In 1927, eight years after Orteig offered his reward, Charles Lindbergh climbed into the cockpit of the Spirit of St. Lewis and flew solo for 30 hours. But he wasn’t the first to try—Hubert Julian, Rene Fonck, Charles Nungesser, Francois Coli and others tried and failed. Nine teams in total spent around $400,000 to try and win a prize that was 1/16th of that amount (hardly cost effective.) But Lindbergh succeeded. He promptly became a national hero. Air flight took off. The value of aviation companies skyrocketed. And on 16 June 1927, Lindbergh collected the $25,000 prize personally from Orteig. I’ve attached a photo from that meeting. Look at how happy Orteig is to part with his money!

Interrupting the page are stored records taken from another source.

-- ==== Sys2Proof/Laws/Ops.lean ====
section
/-!
SUPPORT. What the shared operations can do: an event touches EVT alone, a record the fault path and where it is written,
an uncontained fault these and the halt.
-/
namespace Sys2Proof.Machine

/-! ### A vector sent changes EVT alone -/

@[simp] theorem fireVector_glb (s : Hw) (v : Nat) : (s.fireVector v).glb = s.glb := by
  unfold Hw.fireVector; split <;> rfl
@[simp] theorem fireVector_mbx (s : Hw) (v : Nat) : (s.fireVector v).mbx = s.mbx := by
  unfold Hw.fireVector; split <;> rfl
@[simp] theorem fireVector_stk (s : Hw) (v : Nat) : (s.fireVector v).stk = s.stk := by
  unfold Hw.fireVector; split <;> rfl
@[simp] theorem fireVector_evu (s : Hw) (v : Nat) : (s.fireVector v).evu = s.evu := by
  unfold Hw.fireVector; split <;> rfl
@[simp] theorem fireVector_armed (s : Hw) (v : Nat) : (s.fireVector v).armed = s.armed := by
  unfold Hw.fireVector; split <;> rfl
@[simp] theorem fireVector_running (s : Hw) (v : Nat) : (s.fireVector v).running = s.running := by
  unfold Hw.fireVector; split <;> rfl
@[simp] theorem fireVector_incoming (s : Hw) (v : Nat) : (s.fireVector v).incoming = s.incoming := by
  unfold Hw.fireVector; split <;> rfl
@[simp] theorem fireVector_cores (s : Hw) (v : Nat) : (s.fireVector v).cores = s.cores := by
  unfold Hw.fireVector; split <;> rfl
@[simp] theorem fireVector_snaps (s : Hw) (v : Nat) : (s.fireVector v).snaps = s.snaps := by
  unfold Hw.fireVector; split <;> rfl
@[simp] theorem fireVector_fabric (s : Hw) (v : Nat) : (s.fireVector v).fabric = s.fabric := by
  unfold Hw.fireVector; split <;> rfl
@[simp] theorem fireVector_routeEpoch (s : Hw) (v : Nat) : (s.fireVector v).routeEpoch = s.routeEpoch := by
  unfold Hw.fireVector; split <;> rfl
@[simp] theorem fireVector_arbs (s : Hw) (v : Nat) : (s.fireVector v).arbs = s.arbs := by
  unfold Hw.fireVector; split <;> rfl
@[simp] theorem fireVector_flds (s : Hw) (v : Nat) : (s.fireVector v).flds = s.flds := by
  unfold Hw.fireVector; split <;> rfl
@[simp] theorem fireVector_tst (s : Hw) (v : Nat) : (s.fireVector v).tst = s.tst := by
  unfold Hw.fireVector; split <;> rfl
@[simp] theorem fireVector_herders (s : Hw) (v : Nat) : (s.fireVector v).herders = s.herders := by
  unfold Hw.fireVector; split <;> rfl
@[simp] theorem fireVector_kv (s : Hw) (v : Nat) : (s.fireVector v).kv = s.kv := by
  unfold Hw.fireVector; split <;> rfl
@[simp] theorem fireVector_bwd (s : Hw) (v : Nat) : (s.fireVector v).bwd = s.bwd := by
  unfold Hw.fireVector; split <;> rfl
@[simp] theorem fireVector_engines (s : Hw) (v : Nat) : (s.fireVector v).engines = s.engines := by
  unfold Hw.fireVector; split <;> rfl
@[simp] theorem fireVector_wgt (s : Hw) (v : Nat) : (s.fireVector v).wgt = s.wgt := by
  unfold Hw.fireVector; split <;> rfl
@[simp] theorem fireVector_tng (s : Hw) (v : Nat) : (s.fireVector v).tng = s.tng := by
  unfold Hw.fireVector; split <;> rfl
@[simp] theorem fireVector_ports (s : Hw) (v : Nat) : (s.fireVector v).ports = s.ports := by
  unfold Hw.fireVector; split <;> rfl
@[simp] theorem fireVector_spn (s : Hw) (v : Nat) : (s.fireVector v).spn = s.spn := by
  unfold Hw.fireVector; split <;> rfl
@[simp] theorem fireVector_flt (s : Hw) (v : Nat) : (s.fireVector v).flt = s.flt := by
  unfold Hw.fireVector; split <;> rfl
@[simp] theorem fireVector_flash (s : Hw) (v : Nat) : (s.fireVector v).flash = s.flash := by
  unfold Hw.fireVector; split <;> rfl
@[simp] theorem fireVector_pwr (s : Hw) (v : Nat) : (s.fireVector v).pwr = s.pwr := by
  unfold Hw.fireVector; split <;> rfl
@[simp] theorem fireVector_qps (s : Hw) (v : Nat) : (s.fireVector v).qps = s.qps := by
  unfold Hw.fireVector; split <;> rfl
@[simp] theorem fireVector_mem (s : Hw) (v : Nat) : (s.fireVector v).mem = s.mem := by
  unfold Hw.fireVector; split <;> rfl
@[simp] theorem fireVector_hostMem (s : Hw) (v : Nat) : (s.fireVector v).hostMem = s.hostMem := by
  unfold Hw.fireVector; split <;> rfl
@[simp] theorem fireVector_readData (s : Hw) (v : Nat) : (s.fireVector v).readData = s.readData := by
  unfold Hw.fireVector; split <;> rfl
@[simp] theorem fireVector_now (s : Hw) (v : Nat) : (s.fireVector v).now = s.now := by
  unfold Hw.fireVector; split <;> rfl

Seventy years later, in May 1996, Peter Diamandis created the X PRIZE for the first group that could launch a ship into space (62+ miles up), and then repeat it within two weeks. The prize eventually grew to $10 million. Just like with Orteig, it took eight years before someone claimed it. But, in October 2004, Mojave Aerospace Ventures flew SpaceShipOne for the second time in two weeks, winning the award. The comparisons to the Orteig Prize don’t end there. The cost to build and fly SpaceShipOne? Estimated at about $30 million, three times larger than the prize. Again, hardly cost effective. But like the Spirit of St. Louis, SpaceShipOne might be standing at the doorstep of a new industry: Richard Branson and Virgin Galactic will be offering space flights based off of the SpaceShipOne model as early as 2008.
Lindbergh crossed the Atlantic Ocean in 1927. That year:
When we look back on SpaceShipOne in two decades, what numbers will we be quoting? Will we be amazed that “back in 2006,” getting into orbit wasn’t as easy and common an occurrence as crossing the Atlantic is today? I think so.